● **Supplied material**

===============

-- ==== Sys2Proof/Tests/Slice0.lean ====
section
/-! SUPPORT. Tests: the ill-formed commands, a word of every command written out from spec/30_encoding.md, the vectors
of spec/95_test_vectors.md one step at a time, and a witness of the hypotheses of every statement that has some. -/

namespace Sys2Proof.Tests

open Sys2Proof Sys2Proof.Machine

-- One test at a time: each kernel evaluation holds a thread while it waits.
set_option Elab.async false

/-! ### Helpers -/

/-- The next state, where there is one. -/
def after (r : Result) : Option State :=
  match r with
  | .next t => some t
  | .fault _ => none
  | .refused _ => none

theorem next_of_after {r : Result} {α : Type} {f : State → α} {x : α} (h : (after r).map f = some x) :
    ∃ t, r = .next t ∧ f t = x := by
  cases r with
  | next t => exact ⟨t, rfl, by simpa [after] using h⟩
  | fault e => simp [after] at h
  | refused e => simp [after] at h

/-- Why the step is refused, where it is. -/
def refusal (r : Result) : Option Refusal :=
  match r with
  | .refused e => some e
  | .next _ => none
  | .fault _ => none

/-- The state of the CRC vectors V18: data and its MODBUS CRC at 0x100, the destination right after the data. -/
def crcState0 : State :=
  { State.reset.memWrite 0x100 [0x01, 0x03, 0x00, 0x01, 0x00, 0x01, 0xD5, 0xCA] with
    srcAddr := 0x100, srcLen := 6, dstAddr := 0x106, dstCap := 2 }

/-- The session of the link vectors: server 1, client 0x10, payload `C0 01 C1` at 0x100, output at 0x300. -/
def session (l : LinkState) : State :=
  { State.reset.memWrite 0x100 [0xC0, 0x01, 0xC1] with
    link := l, serverAddr := 0x01, clientAddr := 0x10, srcAddr := 0x100, srcLen := 3, dstAddr := 0x300,
    dstCap := 64 }

/-- The SNRM frame of V23. -/
def snrmBytes : List Byte := [0x7E, 0xA0, 0x07, 0x03, 0x21, 0x93, 0x0F, 0x01, 0x7E]

/-- The I-frame of V24, with byte 6, byte 9 and byte 2 open for the broken ones of V29. -/
def iframeBytes (b2 b6 b9 : Byte) : List Byte :=
  [0x7E, 0xA0, b2, 0x03, 0x21, 0x01, b6, 0x76, 0xC0, b9, 0xC1, 0xB0, 0x0B, 0x7E]

/-- The parse state of V29: the input at 0x200, RX_CONSUMED = 0xAAAA, no reassembly buffer. -/
def parsing (l : LinkState) (bs : List Byte) : State :=
  { State.reset.memWrite 0x200 bs with
    link := l, srcAddr := 0x200, srcLen := BitVec.ofNat 32 bs.length, rxConsumed := 0xAAAA }

/-- The reassembly state of V30, with its capacity. -/
def reassembly (cap : Word) : State :=
  { parsing .connected (iframeBytes 0x0C 0x81 0x01) with reasmBase := 0x800, reasmCap := cap }

/-! ### Well-formedness, decoding, encoding -/

theorem test_wellFormed_refuses_var3 :
    (Instr.crcInit 3).wellFormed = false ∧ (Instr.crcCompute 3).wellFormed = false ∧
    (Instr.crcVerify 3).wellFormed = false := by decide

theorem test_wellFormed_accepts :
    (Instr.crcInit 2).wellFormed = true ∧ (Instr.crcCompute 2).wellFormed = true ∧
    (Instr.crcVerify 2).wellFormed = true ∧ (Instr.crcByte 0xFF).wellFormed = true ∧
    (Instr.hdlcBuildIframe true).wellFormed = true := by decide

/-- Words from the column OPC of R55 and the fields of R53. -/
theorem test_decode_checksum_words :
    decode 0x00000000 = .ok .nop ∧ decode 0x00000201 = .ok (.crcInit 2) ∧ decode 0x00000002 = .ok .crcUpdate ∧
    decode 0x00350003 = .ok (.crcByte 0x35) ∧ decode 0x00000104 = .ok (.crcCompute 1) ∧
    decode 0x00000005 = .ok .crcStore ∧ decode 0x00000206 = .ok (.crcVerify 2) ∧
    decode 0x00000007 = .ok .dnp3Blocks := by decide

theorem test_decode_link_words :
    decode 0x00000010 = .ok .hdlcReset ∧ decode 0x00000011 = .ok .hdlcBuildSnrm ∧
    decode 0x00000012 = .ok .hdlcSetConnected ∧ decode 0x00000413 = .ok (.hdlcBuildIframe true) ∧
    decode 0x00000013 = .ok (.hdlcBuildIframe false) ∧ decode 0x00000014 = .ok .hdlcParse := by decide

/-- V20, the words that are no command. -/
theorem test_decode_rejects :
    decode 0x00000100 = .error .invalidArg ∧ decode 0x00000008 = .error .notSupported ∧
    decode 0x00000108 = .error .notSupported ∧ decode 0x000000FF = .error .notSupported ∧
    decode 0x00000301 = .error .invalidArg ∧ decode 0x00000311 = .error .invalidArg ∧
    decode 0x00000803 = .error .invalidArg ∧ decode 0x01000003 = .error .invalidArg ∧
    decode 0x00010013 = .error .invalidArg ∧ decode 0x00000015 = .error .notSupported := by decide

/-- The words of R61's list. -/
theorem test_encode_words :
    encode (.crcInit 1) = 0x00000101 ∧ encode (.crcByte 0xFF) = 0x00FF0003 ∧
    encode (.hdlcBuildIframe true) = 0x00000413 ∧ encode .hdlcParse = 0x00000014 := by decide

theorem test_decodeTableWord :
    decodeTableWord 32 0x413 = some (.hdlcBuildIframe true) ∧ decodeTableWord 32 0x100 = none := by decide

theorem test_step_runs_fetched_word :
    (after (step (State.reset.withFetchWord 32 0x00010003))).map (·.crcState) = some 0x807E := by decide +kernel

theorem test_step_of_reserved_word :
    (after (step (State.reset.withFetchWord 32 0x00000108))).map (·.err) = some .notSupported := by decide +kernel

/-! ### CRC algorithms (V10 to V17) -/

theorem test_crc_check_values :
    crc Config.vectorParams .modbus [0x31, 0x32, 0x33, 0x34, 0x35, 0x36, 0x37, 0x38, 0x39] = 0x4B37 ∧
    crc Config.vectorParams .ccitt [0x31, 0x32, 0x33, 0x34, 0x35, 0x36, 0x37, 0x38, 0x39] = 0x906E ∧
    crc Config.vectorParams .dnp3 [0x31, 0x32, 0x33, 0x34, 0x35, 0x36, 0x37, 0x38, 0x39] = 0xEA82 := by
  decide +kernel

theorem test_crc_steps :
    crcStep .modbus 0xFFFF 0x01 = 0x807E ∧ crcStep .ccitt 0xFFFF 0xA0 = 0xAA8D ∧
    crcStep .dnp3 0x0000 0x05 = 0xEF26 := by decide +kernel

theorem test_crc_one_byte :
    crc Config.vectorParams .modbus [0x00] = 0x40BF ∧ crc Config.vectorParams .ccitt [0xFF] = 0xFF00 ∧
    crc Config.vectorParams .dnp3 [0xFF] = 0xEDCA ∧ crc Config.vectorParams .ccitt [] = 0x0000 := by decide +kernel

/-! ### Commands of the common and checksum families (V18, V19) -/

theorem test_nop_clears_err :
    (after (exec .nop { State.reset with err := .checksum, outLen := 9 })).map (fun t => (t.err, t.outLen)) =
      some (.ok, 9) := by decide

theorem test_crcInit_dnp3 :
    (after (exec (.crcInit 2) State.reset)).map (fun t => (t.crcVar, t.crcState, t.crcResult)) =
      some (.dnp3, 0x0000, 0xFFFF) := by decide +kernel

theorem test_crcInit_ccitt :
    (after (exec (.crcInit 1) State.reset)).map (fun t => (t.crcVar, t.crcState, t.crcResult)) =
      some (.ccitt, 0xFFFF, 0x0000) := by decide +kernel

theorem test_crcUpdate_three_bytes :
    (after (exec .crcUpdate { crcState0 with srcLen := 3 })).map (·.crcState) = some 0xF020 := by decide +kernel

theorem test_crcUpdate_no_wrap :
    (after (exec .crcUpdate { State.reset with srcAddr := 0xFFFFFFFF, srcLen := 2 })).map
      (fun t => (t.err, t.crcState)) = some (.outOfBounds, 0xFFFF) := by decide +kernel

theorem test_crcByte_dnp3_zero :
    (after (exec (.crcByte 0x00) { State.reset with crcVar := .dnp3, crcState := 0 })).map
      (fun t => (t.err, t.crcState)) = some (.ok, 0x0000) := by decide +kernel

theorem test_crcByte_modbus :
    (after (exec (.crcByte 0x01) State.reset)).map (·.crcState) = some 0x807E := by decide +kernel

theorem test_crcCompute_ccitt :
    (after (exec (.crcCompute 1) { crcState0 with crcVar := .dnp3, crcState := 0x5555 })).map
      (fun t => (t.crcVar, t.crcState, t.crcResult)) = some (.ccitt, 0x5AC2, 0xA53D) := by decide +kernel

theorem test_crcCompute_out_of_bounds :
    (after (exec (.crcCompute 0)
      { State.reset with srcAddr := 0x0FFE, srcLen := 3, crcVar := .dnp3, crcState := 0x5555 })).map
      (fun t => (t.err, t.crcVar, t.crcState)) = some (.outOfBounds, .dnp3, 0x5555) := by decide +kernel

theorem test_crcStore_ccitt :
    (after (exec .crcStore { crcState0 with crcVar := .ccitt, crcState := 0x5AC2, dstCap := 5 })).map
      (fun t => (t.memRead 0x106 2, t.outLen)) = some ([0x3D, 0xA5], 2) := by decide +kernel

theorem test_crcStore_too_small :
    (after (exec .crcStore { crcState0 with dstCap := 1, outLen := 9 })).map
      (fun t => (t.err, t.outLen, t.bufByte 0x105, t.bufByte 0x107)) =
      some (.bufferTooSmall, 9, 0x01, 0xCA) := by decide +kernel

theorem test_crcVerify_ok :
    (after (exec (.crcVerify 0) crcState0)).map (·.err) = some .ok := by decide +kernel

theorem test_crcVerify_empty_ccitt :
    (after (exec (.crcVerify 1)
      { State.reset.memWrite 0x100 [0xFF, 0xFF] with srcAddr := 0x100, crcState := 0x1234 })).map
      (fun t => (t.err, t.crcState)) = some (.checksum, 0x1234) := by decide +kernel

theorem test_dnp3Blocks_17_bytes :
    (after (exec .dnp3Blocks
      { State.reset.memWrite 0x100 ((List.range 17).map fun k => BitVec.ofNat 8 (k + 1)) with
        srcAddr := 0x100, srcLen := 17, dstAddr := 0x200, dstCap := 21 })).map
      (fun t => (t.outLen, t.memRead 0x20F 6)) = some (21, [0x10, 0xF2, 0xA5, 0x11, 0xCA, 0x7B]) := by
  decide +kernel

theorem test_dnp3Blocks_in_place :
    (after (exec .dnp3Blocks
      { State.reset.memWrite 0x100 [0x05, 0x64, 0x05, 0xC0, 0x01, 0x00, 0x00, 0x04] with
        srcAddr := 0x100, srcLen := 8, dstAddr := 0x101, dstCap := 10 })).map (fun t => t.memRead 0x101 10) =
      some [0x05, 0x64, 0x05, 0xC0, 0x01, 0x00, 0x00, 0x04, 0xE9, 0x21] := by decide +kernel

/-! ### Addresses and link commands (V9, V21 to V28) -/

theorem test_vlq :
    vlq 0x0 = [0x01] ∧ vlq 0x7F = [0xFF] ∧ vlq 0x80 = [0x02, 0x01] ∧ vlq 0x3FFF = [0xFE, 0xFF] ∧
    vlq 0x4000 = [0x02, 0x00, 0x01] ∧ vlq 0x1FFFFF = [0xFE, 0xFE, 0xFF] ∧
    vlq 0x200000 = [0x02, 0x00, 0x00, 0x01] := by decide +kernel

theorem test_vlqDecode :
    vlqDecode [0x00, 0x03] 0 2 = some (1, 2) ∧ vlqDecode [0x02, 0x02, 0x02, 0x02] 0 4 = none ∧
    vlqDecode [0x02, 0x02] 0 2 = none ∧ vlqDecode [0xFE, 0xFE, 0xFE, 0xFF] 0 4 = some (0xFFFFFFF, 4) := by
  decide +kernel

theorem test_iframeControl :
    iframeControl 0 0 true = 0x01 ∧ iframeControl 5 3 false = 0xA6 ∧ iframeControl 7 7 true = 0xEF := by decide

theorem test_hdlcReset :
    (after (exec .hdlcReset { session .connected with ns := 3, nr := 5, reasmFill := 40 })).map
      (fun t => (t.link, t.ns, t.nr, t.reasmFill, t.serverAddr)) = some (.disconnected, 0, 0, 0, 1) := by
  decide +kernel

theorem test_hdlcBuildSnrm :
    (after (exec .hdlcBuildSnrm { session .connected with ns := 3, nr := 5, reasmFill := 6 })).map
      (fun t => (t.memRead 0x300 9, t.outLen, t.link, t.ns, t.reasmFill)) =
      some (snrmBytes, 9, .connecting, 0, 0) := by decide +kernel

theorem test_hdlcBuildSnrm_long_addresses :
    (after (exec .hdlcBuildSnrm { session .disconnected with serverAddr := 0xFFFFFFF, clientAddr := 0xFFFFFFF })).map
      (fun t => t.memRead 0x300 15) =
      some [0x7E, 0xA0, 0x0D, 0xFE, 0xFE, 0xFE, 0xFF, 0xFE, 0xFE, 0xFE, 0xFF, 0x93, 0x5D, 0x06, 0x7E] := by
  decide +kernel

theorem test_hdlcSetConnected :
    (after (exec .hdlcSetConnected (session .connecting))).map (fun t => (t.err, t.link)) =
      some (.ok, .connected) := by decide +kernel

===============

● **Requirement**
Print only what lies in the material above starting at the line with "decode 0x00000100 = .error" and ending at the line with "decode 0x00000301 = .error", every line exactly as given.

● **Reply to the exercise**
    decode 0x00000100 = .error .invalidArg ∧ decode 0x00000008 = .error .notSupported ∧
    decode 0x00000108 = .error .notSupported ∧ decode 0x000000FF = .error .notSupported ∧
    decode 0x00000301 = .error .invalidArg ∧ decode 0x00000311 = .error .invalidArg ∧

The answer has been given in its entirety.